I chose to use BLOOM since it performed the best at extracting the parameters compared to the other freely available LLMs.

A few-shot prompt works well here since it allows me to have more control over the output of the model, which helps make sure that the output can be parsed properly and doesn't include incorrect parameters.

In [19]:
available_parameters = """
categories must be taken from this list : [ general, business, entertainment, health, science, sports, technology ]
categories can be excluded by prefixing a '-', such as -entertainment to exclude entertainment.
"""
examples = [
    { "input": "I want to know about new technologies that companies are using to make money",
     "parameters":"""
    categories:technology,business
    keywords:new technologies money"""
       },

    { "input": "Give me news about achievements in health science",
     "parameters":"""
    categories:health,science",
    keywords:health science achievements"""
       },

    { "input": "What are the best non-sports movies to go see in theaters now",
     "parameters":"""
    categories:entertainment,-sports",
    keywords:movies theaters"""
       },
       
]

example_template = """
input: {input},
parameters: {parameters}\n"""

example_prompt = PromptTemplate(input_variables=['input','parameters'], template=example_template)

parameter_parser_template = FewShotPromptTemplate(
    examples = examples,
    example_prompt=example_prompt,
    prefix = f"Extract the parameters out of the user's prompt and output the parameters in json format. The parameters should include categories and keywords. {available_parameters}",
    suffix="input: {input}\nparameters:",
    input_variables=["input"],
    example_separator="\n"
)

In [20]:
print("Here is the prompt that will extract the parameters from the user's input:\n\n")
print(parameter_parser_template.format(input=USER_INPUT))

Here is the prompt that will extract the parameters from the user's input:


Extract the parameters out of the user's prompt and output the parameters in json format. The parameters should include categories and keywords. 
categories must be taken from this list : [ general, business, entertainment, health, science, sports, technology ]
categories can be excluded by prefixing a '-', such as -entertainment to exclude entertainment.

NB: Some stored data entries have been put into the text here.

-- ==== Sys2Proof/Machine/Registers.lean ====
section
/-! DEFINITION. Writes of registers over the links, by the access codes of their fields (R5, R6, R43 to R45, R54, R58, R95, R147, R194,
R217, R229, R230).  A register, or the part of one, that has a row of its own in the opcode table is written by that row alone. -/

namespace Sys2Proof.Machine

/-- The RW bits and the W1C bits of a register; reserved bits, RO fields and what a row of its own writes are in neither. -/
structure Bits where
  rw : Word := 0
  w1c : Word := 0
deriving DecidableEq, Repr

def onesW : Word := 0xFFFFFFFFFFFFFFFF

/-- Port registers (R44). -/
def portBits (off : Nat) : Bits :=
  if off = 0 then ⟨0x6, 0⟩
  else if off = 0x18 then ⟨onesW, 0⟩
  else if off = 0x20 then ⟨0xFFFFFFFF, 0⟩
  else if off = 0x28 then ⟨0, 7⟩
  else if 0x80 ≤ off ∧ off < 0xC0 ∧ off % 8 = 0 then ⟨0xFFFFFF, 0⟩
  else if off = 0xC0 then ⟨onesW, 0⟩
  else if off = 0xC8 then ⟨0xFFFF, 0⟩
  else {}

/-- Hub registers (R43, R45); a route entry's bit 6 is zero. -/
def hubBits (off : Nat) : Bits :=
  if off = 0x10 then ⟨0xFFF, 0⟩
  else if 0x40 ≤ off ∧ off < 0x80 ∧ off % 8 = 0 then ⟨0xFFFF, 0⟩
  else if 0x100 ≤ off ∧ off < 0x140 ∧ off % 8 = 0 then ⟨0xFFFFFFFF00000000, 0⟩
  else if 0x1000 ≤ off ∧ off < 0x2000 ∧ off % 8 = 0 then ⟨0xBFBFBFBFBFBFBFBF, 0⟩
  else {}

/-- Chartroom registers (R95). -/
def chrBits (off : Nat) : Bits :=
  if off = 0x00 then ⟨0x00FFFFFFFFF00000, 0⟩
  else if off = 0x08 then ⟨0x00FFFFFFFFFE0000, 0⟩
  else if off = 0x10 then ⟨0xFFFFFFFF, 0⟩
  else if off = 0x18 then ⟨0xFFFF, 0⟩
  else if off = 0x20 then ⟨0xF, 0⟩
  else if off = 0x28 then ⟨0xFF, 0⟩
  else if off = 0x40 then ⟨0xFFFF000000000000, 0⟩
  else if off = 0x48 then ⟨0, 0x3F⟩
  else if off = 0x50 then ⟨0xFFFFFFFF, 0⟩
  else {}

/-- Translation registers (R147). -/
def mmuBits (off : Nat) : Bits :=
  if off = 0x00 then ⟨0x00FFFFFFFFFFFF80, 0⟩
  else if off = 0x08 then ⟨0xFF, 0⟩
  else if off = 0x18 then ⟨0, 0x8000000000000000⟩
  else {}

/-- Fix registers (R194). -/
def fxBits (off : Nat) : Bits := if off = 0 then ⟨0xFFFFFFFF, 0⟩ else if off = 8 then ⟨onesW, 0⟩ else {}

/-- Halt registers (R217). -/
def hltBits (off : Nat) : Bits :=
  if off = 0x00 then ⟨0x00FFFFFFFFFF0000, 0⟩
  else if off = 0x08 then ⟨1, 0⟩
  else if off = 0x18 then ⟨0x4000FFFFFFFFFFFF, 0⟩
  else if off = 0x28 then ⟨0xFFFFFFFF00000000, 3⟩
  else {}

/-- A core's debug block (R229). -/
def dbgBits (off : Nat) : Bits :=
  if off < 0x80 then
    (if off % 16 = 0 then ⟨0xFFFFFFFFFFFFFFFC, 0⟩ else if off % 16 = 8 then ⟨0xFFFFFFFF0000FFF8, 0⟩ else {})
  else if off < 0x180 then
    (if off % 32 = 0 ∨ off % 32 = 8 then ⟨onesW, 0⟩ else if off % 32 = 16 then ⟨0xFFFFFFFFFFF8DFF0, 0⟩ else {})
  else if off = 0x180 then ⟨0x7FF, 0⟩
  else if off = 0x190 then ⟨0xFFFFFFFF000003FF, 0⟩
  else if off = 0x1A0 then ⟨0xFFFFFFFF, 0⟩
  else if off = 0x1A8 then ⟨onesW, 0⟩
  else if off = 0x1B0 then ⟨0xFFFFFFFF, 0⟩
  else if off = 0x1B8 then ⟨0x800000FFFFFFFFFF, 0⟩
  else if off = 0x1C0 then ⟨0xFFFFFFFF00001F1F, 0⟩
  else if off = 0x1C8 then ⟨0, 3⟩
  else {}

/-- Sounding registers (R230). -/
def sndBits (off : Nat) : Bits :=
  if off = 0x00 then ⟨0x3FFFC00, 0x2000000000000000⟩
  else if off = 0x08 ∨ off = 0x10 ∨ off = 0x18 then ⟨onesW, 0⟩
  else if 0x40 ≤ off ∧ off < 0x80 ∧ off % 8 = 0 then ⟨0xFFFF000000000000, 0⟩
  else {}

/-- VF registers (R54). -/
def vfBits (off : Nat) : Bits :=
  if off = 0x08 then ⟨0xFFFFFFFF00000000, 0x80000000⟩
  else if off = 0x18 then ⟨0xFFFFFFFF00000000, 7⟩
  else if off = 0x40 then ⟨0xFFFFFFFFFFFFF000, 0⟩
  else if off = 0x80 then ⟨onesW, 0⟩
  else if off = 0x88 then ⟨0x7FFFFFF, 0⟩
  else if off = 0x90 then ⟨0x00FFFFFFFFFF0000, 0⟩
  else {}

/-- Device registers (R58). -/
def devBits (a : Nat) : Bits :=
  if a = 0 then ⟨0, 0x302⟩
  else if a = 0x40 then ⟨onesW, 0⟩
  else if a = 0x48 then ⟨0xFFFFFFF, 0⟩
  else if a = 0x60 then ⟨0xFFFF, 0⟩
  else if a = 0x200 then ⟨onesW, 0⟩
  else if a = 0x208 then ⟨0xFFFFFFFF, 0⟩
  else {}

/-- The bits of the register at an address: PF space, and above it the VFs'. -/
def regBits (a : Nat) : Bits :=
  if a < 0x100000 then devBits a
  else if a < 0x110000 then portBits (a % 0x400)
  else if a < 0x200000 then {}
  else if a < 0x208000 then hubBits (a % 0x2000)
  else if a < 0x300000 then {}
  else if a < 0x300800 then chrBits (a % 0x100)
  else if a < 0x400000 then {}
  else if a < 0x400800 then mmuBits (a % 0x100)
  else if a < 0x500000 then {}
  else if a < 0x500800 then fxBits (a % 0x100)
  else if a < 0x600000 then {}
  else if a < 0x600800 then hltBits (a % 0x100)
  else if a < 0x700000 then {}
  else if a < 0x780000 then dbgBits (a % 0x200)
  else if a < 0x800000 then {}
  else if a < 0x800800 then sndBits (a % 0x100)
  else if a < 0x1010000 then {}
  else if a < 0x1090000 then vfBits (a % 0x10000)
  else {}

/-- The value after a write (R5): RW bits take what is written, W1C bits are cleared by a one, the others stay. -/
def Bits.put (b : Bits) (old v : Word) : Word := ((old &&& ~~~b.rw) ||| (v &&& b.rw)) &&& ~~~(v &&& b.w1c)

/-- The reserved trigger codes of R224 read back 0. -/
def trigCode (v : Word) : Word :=
  let fix (lo : Nat) (v : Word) : Word := if 20 ≤ bitsOf v lo 5 then putBits v lo 5 0 else v
  fix 0 (fix 8 v)

/-- The register that an address names: the four hubs show one FAB_SELF (R43). -/
def regHome (a : Nat) : Nat := if 0x200000 ≤ a ∧ a < 0x208000 ∧ a % 0x2000 = 0x10 then Pf.fabSelf else a

/-- The core whose debug block holds an address. -/
def dbgCore (a : Nat) : Nat := partCore ((a - 0x700000) / 0x10000) (a % 0x10000 / 0x200)

/-- A write by access codes, with the effects that writing has beside the stored value.  GO of HLT_REL, and GO and STOP of SND_CTL, have
rows of their own. -/
def State.linkWrite (s : State) (a : Nat) (v : Word) : State :=
  let a := regHome a
  let old := s.reg a
  let new := (regBits a).put old v
  if a = dumpCtl then (if v.getLsbD 0 then s.dumpArm else s)
  else if 0x700000 ≤ a ∧ a < 0x780000 ∧ a % 0x200 = 0x1C0 then
    ((s.traceHold (dbgCore a)).setReg a (trigCode new)).traceHold (dbgCore a)
  else if 0x700000 ≤ a ∧ a < 0x780000 ∧ a % 0x200 = 0x1B8 then
    let n := dbgCore a
    let s1 := s.setReg a new
    if new.getLsbD 63 && !old.getLsbD 63 then s1.setCore n { s1.core n with rplPos := 0 }
    else if old.getLsbD 63 && !new.getLsbD 63 then s1.unhideAll n
    else s1
  else if 0x600000 ≤ a ∧ a < 0x600800 ∧ a % 0x100 = 0x18 ∧ v.getLsbD 63 then s
  else if 0x800000 ≤ a ∧ a < 0x800800 ∧ a % 0x100 = 0 ∧ (v.getLsbD 63 ∨ v.getLsbD 62) then s
  else if (regBits a).rw = 0 ∧ (regBits a).w1c = 0 then s
  else s.setReg a new

/-- A host write of a VF register (R48, R54, R63): none where the VF does not answer or the write is discarded. -/
def State.hostVfWrite (s : State) (tee : Bool) (a : Nat) (v : Word) : Option State :=
  let f := (a - 0x1000000) / 0x10000
  let off := a % 0x10000
  if !s.vfUp f then none
  else if 0x80 ≤ off && s.tdisp f = 2 && !tee then none
  else if off = 0x40 && s.tdisp f ≠ 0 then s.breach f
  else some (s.linkWrite a v)

/-- What the host may write before READY (R58, R61). -/
def early (a : Nat) : Bool := a = 0 || a = 0x40 || a = 0x48

/-- REGISTER_WRITE (R5). -/
def execRegisterWrite (src : RegWriter) (addr : Nat) (v : BitVec 64) (s : State) : Host.Outcome State Fault Refusal :=
  runEvent s (fun s =>
    match src with
    | .pilot => if s.pilotRuns then some (s.linkWrite addr v) else none
    | .host tee =>
      if 0x1000000 ≤ addr then s.hostVfWrite tee addr v
      else if s.ready || early addr then some (s.linkWrite addr v)
      else none)

/-! ### Reads -/

/-- A register as a read shows it: the stored value, with the fields that follow other state (R43, R45, R95, R229). -/
def State.regRead (s : State) (a : Nat) : Word :=
  let a := regHome a
  let v := s.reg a
  let u := s.hub ((a - 0x200000) / 0x2000)
  if 0x200000 ≤ a ∧ a < 0x208000 ∧ a % 0x2000 = 0 then
    BitVec.ofNat 64 (512 - (u.cmb.filter CmbEntry.shared).length)
  else if 0x200000 ≤ a ∧ a < 0x208000 ∧ 0x100 ≤ a % 0x2000 ∧ a % 0x2000 < 0x140 ∧ a % 8 = 0 then
    let mine := u.cmb.filter (fun e => e.part = (a % 0x2000 - 0x100) / 8)
    BitVec.ofNat 64 (bitsOf v 32 32 * 2 ^ 32 + (mine.filter CmbEntry.shared).length * 2 ^ 16 + (mine.filter (fun e => !e.shared)).length)
  else if 0x300000 ≤ a ∧ a < 0x300800 ∧ a % 0x100 = 0x40 then s.chartStat ((a - 0x300000) / 0x100)
  else if 0x700000 ≤ a ∧ a < 0x780000 ∧ a % 0x200 = 0x188 then putBits v 4 1 (if s.tracing (dbgCore a) then 1 else 0)
  else v

/-- The registers that answer before READY and in recovery: DEVSTAT and FW_* (R58, R61). -/
def answersEarly (a : Nat) : Bool := early a || a = fwCmd || a = fwStat

/-- What a read by the host returns: 0 before READY and in recovery but for DEVSTAT and FW_* (R58, R61), where a VF does not answer (R47,
R63), and for a TEE-private register in RUN without the TEE bit (R54). -/
def State.hostRead (s : State) (tee : Bool) (a : Nat) : Word :=
  let f := (a - 0x1000000) / 0x10000
  if a < 0x1000000 then (if s.ready || answersEarly a then s.regRead a else 0)
  else if !s.vfUp f || (decide (0x80 ≤ a % 0x10000) && s.tdisp f = 2 && !tee) then 0
  else s.regRead a

end Sys2Proof.Machine
end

input: I want to know about new technologies that companies are using to make money,
parameters: 
    categories:technology,business
    keywords:new technologies money


input: Give me news about achievements in health science,
parameters: 
    categories:health,science",
    keywords:health science achievements


input: What are the best non-sports movies to go see in theaters now,
parameters: 
    categories:entertainment,-sports",
    keywords:movies theaters

input: What are new AI and technology achievements?
parameters:


In [21]:
chain = LLMChain(llm=llm, prompt = parameter_parser_template)
parameters = chain.run(USER_INPUT)

In [22]:
## After calling the LLM I parse the response to turn it into the parameters to call the media stack API and retrieve the relevant news articles
params = {}
for param in parameters.strip().strip().split("\n"):
    vals = param.split(":")
    if len(vals) == 2:
        params[vals[0].strip()] = vals[1].strip()

In [23]:
print("Here are the parameters extracted from the user prompt and then sent to the API")
print(params)
## Retrieve the top news stories that fit the parameters
## The get_news helper function that I made also includes some validation of the parameters to help ensure I'm not making bad API calls
news = get_news(params)

Here are the parameters extracted from the user prompt and then sent to the API
{'categories': 'technology,general', 'keywords': 'ai technology achievements'}


In [24]:
## Here I am using all-MiniLM-L6-v2 to get the embeddings to find the articles most similar to the users input
model = SentenceTransformer("all-MiniLM-L6-v2")
embeddings = [model.encode(article["title"] +" "+ article["description"]) for article in news]
article_embeddings = np.array(embeddings)
user_embedding = model.encode(USER_INPUT)
similarity = util.cos_sim(user_embedding, article_embeddings)
article_idxs = torch.topk(similarity, number_of_articles_to_display).indices.numpy()

In [25]:
results = []
for idx in article_idxs[0]:
    author = news[idx]['author']
    result_card = f"### {news[idx]['title']}\n\n{news[idx]['description']}\n\n[Read Full Article]({news[idx]['url'].strip('<').strip('>')}) by {author if author is not None else news[idx]['source']}"
    results.append(result_card)

In [26]:
print(f'Based on the User input of: "{USER_INPUT}" here are the top results:')
md("\n\n_________________________________________________\n".join(results))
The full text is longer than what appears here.